張深深地吸了一口氣,閉上了眼睛。他似乎看到了在那個早已毀滅的星球上,在那個連歷史都已湮滅的古老國家,在那個似乎從未存在過的城市中,在那條仍然清晰記得卻又無比遙遠的街道上,一百二十億年前的他自己,一個小小的少年,和同學們一起,歡笑著走向紅旗招展的學校;一個茁壯的青年,在另一座城市的大學中貪婪地攫取著知識;一個靦腆的男生,在月光下吻著一個更靦腆的白衣女孩;一個剛強堅毅的男人,在登上飛船前的最後一刻,向著泣不成聲的家人揮手,忽然淚水衝出了眼眶……他本該和同時代人一起過完渺小而溫馨的一生,然後在兒孫的簇擁中平靜地死去,而不是一百多億年後在宇宙盡頭的另一個星系,用漫長的進化過程讓早已滅絕的人類再度誕生在這個世界上。讓他們重新經歷那些奴役與革命,戰爭與和平,光榮與屈辱,愛情與死亡……然而縱然這個種族與天地同壽,最終仍然要在這個宇宙的大結局中滅亡。

宇宙在不停的膨脹中,而且日益加速,最終空間本身的增生將撕裂一切物質,一切存在。
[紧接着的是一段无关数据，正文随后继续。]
-- ==== Sys2Proof/Certificates/Slice0/Obligations.lean ====
section
/-! DEFINITION. The statements for the provers. In a statement about a descriptor, `Begins q s0 s` says that the descriptor is
open, is not held back, and has reached the unit that serves it, and `complete q st res` writes its completion record; in one
about an event, the hypotheses say that the event's cause is in the state. Each docstring names the rules of spec/ behind the
statement, and the log entries of the choices it rests on. -/

open Sys2Proof Sys2Proof.Machine

/-! ### Steps and the way of descriptors -/

/-- A step with a command at the front of the queue is that command's meaning on the state with the queue's rest. -/
def Obligations.StepRunsFrontCommand : Prop :=
  ∀ (c : Instr) (s : State), step { s with pending := c :: s.pending } = exec c s

/-- With an empty queue a nanosecond of device time passes, unless a COLD reset holds the device, and the first waiting
descriptor that may start joins the queue: that an empty queue lets time pass is the model's choice (assumption 4). Stated where
nothing else is under way: no port B access, no commit, no timer output to fall, no stream that waits, the bulk stream link down and
the recorder's queue empty. -/
def Obligations.EmptyQueueIdles : Prop :=
  ∀ s : State, s.pending = [] → (∀ p ∈ s.tiles, p.2.fab.portB = [] ∧ p.2.cal.commit = none ∧ (∀ m ∈ p.2.ct.tmrs, m.2.fallAt = none)) →
    s.bsp.streams.any streamStalls = false → s.bsp.up = false → s.rcd.queue = [] →
    let later := modDev s (fun d => if d.inReset == .cold then d else { d with now := d.now + 1 })
    (s.hif.fenced = [] → step s = .next later) ∧
    (∀ (i : Instr) (rest : List Instr), takeFenced later s.hif.fenced = some (i, rest) →
      step s = .next { modHif later (fun f => { f with fenced := rest }) with pending := [i] }) ∧
    (takeFenced later s.hif.fenced = none → step s = .next later)

/-- Every command answers a next state in every state (assumption 1). -/
def Obligations.EveryCommandAnswersNext : Prop :=
  ∀ (c : Instr) (s : State), ∃ t, exec c s = .next t

/-- The way of a descriptor to its meaning. One that has not been fetched, that has started already, or whose opcode byte is
another's changes nothing. One whose turn in its ring has not come, or that FENCE holds back, joins those that wait (R279).
Reserved flag bits, and a host address that its opcode does not use, complete it with BAD_FIELD before its own checks
(R280). Its packet may be lost on the way, and a SHUT service port bounces it: it completes with SHUTTERED (R20, R249). A
descriptor whose opcode no chapter lists completes with NOT_SUPPORTED when its turn comes (R280, R294). -/
def Obligations.DescriptorsThatDoNotStart : Prop :=
  (∀ (i : Instr) (op : Nat) (q : Req) (s : State), i.request = some (op, q) → (∀ o, i ≠ .reservedOpcode o q) →
     (openOf q s = none → exec i s = .next s) ∧
     (∀ o : OpenDesc, openOf q s = some o → (o.started = true ∨ q.d.op.toNat ≠ op) → exec i s = .next s) ∧
     (∀ o : OpenDesc, openOf q s = some o → o.started = false → q.d.op.toNat = op → mustWait q o s = true →
       exec i s = .next (parkDesc i s)) ∧
     (∀ o : OpenDesc, openOf q s = some o → o.started = false → q.d.op.toNat = op → mustWait q o s = false →
       (badCommon q = true → exec i s = .next (complete q .badField (commonResult q) (markStarted q s))) ∧
       (∀ u : State, badCommon q = false → sendDesc q (markStarted q s) = .lost u → exec i s = .next u) ∧
       (∀ u : State, badCommon q = false → sendDesc q (markStarted q s) = .bounced u → exec i s = .next (complete q .shuttered 0 u)))) ∧
  (∀ (op : Byte) (q : Req) (s : State), mayStart q s = true → reservedOp op = true → q.d.op = op →
     exec (.reservedOpcode op q) s = .next (complete q .notSupported 0 (markStarted q s)))

/-- What a completion writes: the 16 bytes of R281 (tag, status, phase, context, result) at the next place of the bound
completion ring, with the phase that its pass of the ring has; the descriptor leaves the ring's fetched ones and its reserved place is
given back. Hypotheses: the ring is live, the completion ring is a pool ring not in ERROR, and the write succeeds. -/
def Obligations.CompletionRecordIsWritten : Prop :=
  ∀ (q : Req) (st : Machine.Status) (res : Nat) (s : State) (c d : Nat) (x y : Ring),
    q.ring = some (BitVec.ofNat 16 c) → c < 65536 → d < 65536 → c ≠ d →
    mfind s.hif.rings c = some x → x.owner = q.host → q.seq ∈ x.inflight → x.bound = some (BitVec.ofNat 16 d) →
    mfind s.hif.rings d = some y → y.error = false → y.noWrite = false → q.io.recOk = true → y.irq = false →
    let t := complete1 q st res s
    t.hif.writes = s.hif.writes ++ [HostWrite.mk y.owner (y.base + BitVec.ofNat 64 (16 * (y.count % 2 ^ y.log2)))
      (leBytes 4 q.d.tag.toNat ++ [BitVec.ofNat 8 (statusCode st), if (y.count / 2 ^ y.log2) % 2 = 0 then 1 else 0] ++
        leBytes 2 c ++ leBytes 8 res)] ∧
    (∃ y', mfind t.hif.rings d = some y' ∧ y'.count = y.count + 1 ∧ y'.reserved = y.reserved - 1) ∧
    (∃ x', mfind t.hif.rings c = some x' ∧ x'.inflight = x.inflight.erase q.seq)

/-- A completion changes only the host interface, events that wait for the recorder, and bindings to rings that it lets go: while no
RING_DELETE waits, tiles, casements, device, loader, hub, journal and stream port are unchanged (R281). -/
def Obligations.CompletionFrame : Prop :=
  ∀ (q : Req) (st : Machine.Status) (res : Nat) (s : State),
    (∀ p ∈ s.hif.rings, p.2.deleting = none) →
    let t := complete q st res s
    t.tiles = s.tiles ∧ t.cases = s.cases ∧ t.dev = s.dev ∧ t.load = s.load ∧ t.hub = s.hub ∧ t.jnl = s.jnl ∧
    t.bsp = s.bsp ∧ t.fresh = s.fresh ∧ t.pending = s.pending ∧ t.hif.assign = s.hif.assign ∧
    t.hif.steward = s.hif.steward ∧ t.hif.ready = s.hif.ready ∧ t.hif.fetched = s.hif.fetched ∧
    t.rcd.slots = s.rcd.slots ∧ t.rcd.notify = s.rcd.notify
這是這個宇宙中的一切生靈,從藍星上卑下的螞蟻,到統治億萬星系的長老會都無法逃脫的宿命。超空間躍遷、超波屏障、時間停滯……這些無與倫比的神性,仍然建立在簡單樸素的物質基礎上,並永遠逃不開其根本原理的制約:有生就有死。

整個宇宙都沉默不語。張攤開身子,躺在沙灘上,感受著大地那似乎能承載萬物的力量,不知不覺中淚流滿面。聽著似曾相識的海濤聲,張喃喃自語著,用一種已經消亡了一百二十億年的古老語言:「那是地球,我的——地球。」